Experts from the Biomedical Alliance in Europe2, the European Society of Cardiology3, the European Hematology Association4 and the European Federation of Clinical Chemistry and Laboratory Medicine5 will contribute to an online workshop with the European Commission and Members of the European Parliament.
The event will kick off with a discussion on the new In Vitro Diagnostics Regulation6 and its consequences for the EU health system. In particular, how to ensure the continued availability of essential diagnostic tests, and how healthcare diagnostic providers and EU regulators can work together. Medical leaders appeal for sufficient numbers of notified bodies to complete device certification, legal clarity on the use of in-house devices by clinical laboratories, EU-wide emergency use authorisations of tests during pandemics and the creation of EU reference laboratories.
The second half of the meeting will be devoted to the importance of evidence-based health policies. Medical experts will outline the scientific and clinical rationale for joint health technology assessments and demonstrate how shared processes could have secured efficient public procurement of high-quality medical devices and pharmaceuticals during the COVID-19 crisis. In addition, doctors will illustrate how real-world clinical data and registries could help guide healthcare policies and outline priorities for regulation when using artificial intelligence in medicine.

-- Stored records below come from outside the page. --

/-! ## Silhouette rebuild and admission scans (R92, R93) -/

/-- The valid records of a bucket are counted; a marker puts the bucket of the home map into permanent bypass (R382). `none`: a
marker waits for a transit entry. -/
def State.countBucket (s : State) (i : SliceId) (b : BitVec 12) (addr : Line) (rd : BucketRead) (recount : Bool) : Option State :=
  (s.markerTr i rd addr).map (fun (s, t) =>
    let (s, d) := s.readBucket i t b addr rd
    (List.range 2).foldl (fun s h =>
      let r := recAt d h
      if r.marker s.gen then s.modSl i (fun x => x.byp b)
      else if r.empty s.gen then s
      else s.modSl i (fun x => let y := x.silUp r.line; if recount then y.recs r.line 1 else y)) s)

/-- Where a rebuild that stands at b × N + k reads next: partitions that are another slice's are passed over. -/
def State.rebuildAt (s : State) (i : SliceId) (pos : Nat) : Option Nat :=
  let b := pos / s.castN
  if b < 4096 ∧ s.scans i (BitVec.ofNat 12 b) then some pos
  else (s.nextHomed i (if pos % s.castN = 0 then b else b + 1)).map (· * s.castN)

/-- The bucket at which a rebuild stands. -/
def State.rebuildAddr (s : State) (p : Nat) : Line := s.castAddr (p / s.castN) (1 + p % s.castN)

/-- A rebuild ends (R92). -/
def State.rebuildEnd (s : State) (i : SliceId) : State :=
  ((s.modSl i (fun x => { (x.putScan 18 { x.scanOf 18 with rds := [] }) with rebuild := none, recount := false })).fire (evSl i 5)).stickyCheck i

/-- A rebuild step (R92): the record bucket that has been read is counted, and the next one read; the last one ends the rebuild. A
bucket that is being accessed is counted after that access (R88). -/
def State.rebuildPass (s : State) (i : SliceId) : State :=
  match (s.sl i).rebuild with
  | none => s
  | some pos =>
    match s.rebuildAt i pos with
    | none => s.rebuildEnd i
    | some p =>
      let addr := s.rebuildAddr p
      match (s.sl i).scanned 18 addr with
      | none => s.scanFetch i 18 [addr]
      | some rd =>
        if (s.sl i).bucketBusy addr then s
        else
          match s.countBucket i (BitVec.ofNat 12 (p / s.castN)) addr rd (s.sl i).recount with
          | none => s
          | some s =>
            match s.rebuildAt i (p + 1) with
            | some q => ((s.modSl i (fun x => { (x.putScan 18 { x.scanOf 18 with rds := [] }) with rebuild := some q })).stickyCheck i).scanFetch
                i 18 [s.rebuildAddr q]
            | none => s.rebuildEnd i

/-- An admission-scan step (R93): the record bucket of a gained bucket's partition that has been read is counted, and the next one
read; the last one clears the bypass. -/
def State.admitPass (s : State) (i : SliceId) (b : BitVec 12) : State :=
  match (s.sl i).bypass.find? (fun p => decide (p.bucket = b)) with
  | none => s
  | some p =>
    let k := 32 + b.toNat
    let addr := s.castAddr b.toNat (1 + p.next)
    match (s.sl i).scanned k addr with
    | none => s.scanFetch i k [addr]
    | some rd =>
      if (s.sl i).bucketBusy addr then s
      else
        match s.countBucket i b addr rd false with
        | none => s
        | some s =>
          let last := decide (s.castN ≤ p.next + 1)
          let f (q : Bypass) : Bypass := if q.bucket = b then { q with next := q.next + 1 } else q
          let s := (s.modSl i (fun x => { (x.putScan k { x.scanOf k with rds := [] }) with
            bypass := if last then x.bypass.filter (fun q => !decide (q.bucket = b)) else x.bypass.map f })).stickyCheck i
          if last then s else s.scanFetch i k [s.castAddr b.toNat (2 + p.next)]

/-- A move changed. -/
def State.modMove (s : State) (b : BitVec 12) (f : Move → Move) : State :=
  { s with hmap := { s.hmap with moves := s.hmap.moves.map (fun m => if m.bucket = b then f m else m) } }

/-! ## The write-back of a moving bucket (R296) -/

/-- Something of a bucket still runs in its old slice: a flow, a waiter, an escalated request that has been placed, a recall
or a sweep step. -/
def Slice.busyBucket (x : Slice) (b : BitVec 12) : Bool :=
  let on (l : Line) : Bool := decide (bucketOf l = b)
  x.slotList.any (fun p => on p.2.line) || x.handing.any on || x.chainList.any (fun c => on c.2.line) || x.jobs.any (fun j => on j.1)
    || x.jobPark.any (fun j => on j.1) || x.escPark.any (fun e => on e.1)
    || x.int.any (fun m => match m with | .replay p _ => (p.line.map on).getD false | _ => false)
    || x.wb.any (fun r => on r.q.laddr)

Professor Piotr Szymanski, Chair of the ESC Regulatory Affairs Committee says: “The ESC has been a pioneer in providing scientific input to the European Commission through our participation in a number of EU expert groups. We look forward to contributing to the European Health Data Space with our well-established registries programme, including EuroHeart.”
Professor Elizabeth Macintyre, Chair of In-Vitro Diagnostic Working Group and member of the Board of Directors of the BioMed Alliance comments: “The workshop is an excellent opportunity for European learned societies such as the European Hematology Association, which have understood the importance of concerted action through the BioMed Alliance, to communicate with Members of the European Parliament and with the European Commission. We are convinced that being involved at appropriate stages of legislative innovation and implementation is in our patients’ interest and will contribute to advancing medical science and public health in Europe.”
Professor Alan Fraser, Chair of the Task Force on Regulatory Affairs, BioMed Alliance says: “European medical societies can play a very important role in supporting the development of evidence-based health policy. It is crucial to ensure that medical experts are more consistently involved throughout the EU decision-making process to compensate for the limited in-house scientific expertise of the European Commission and the European Parliament.”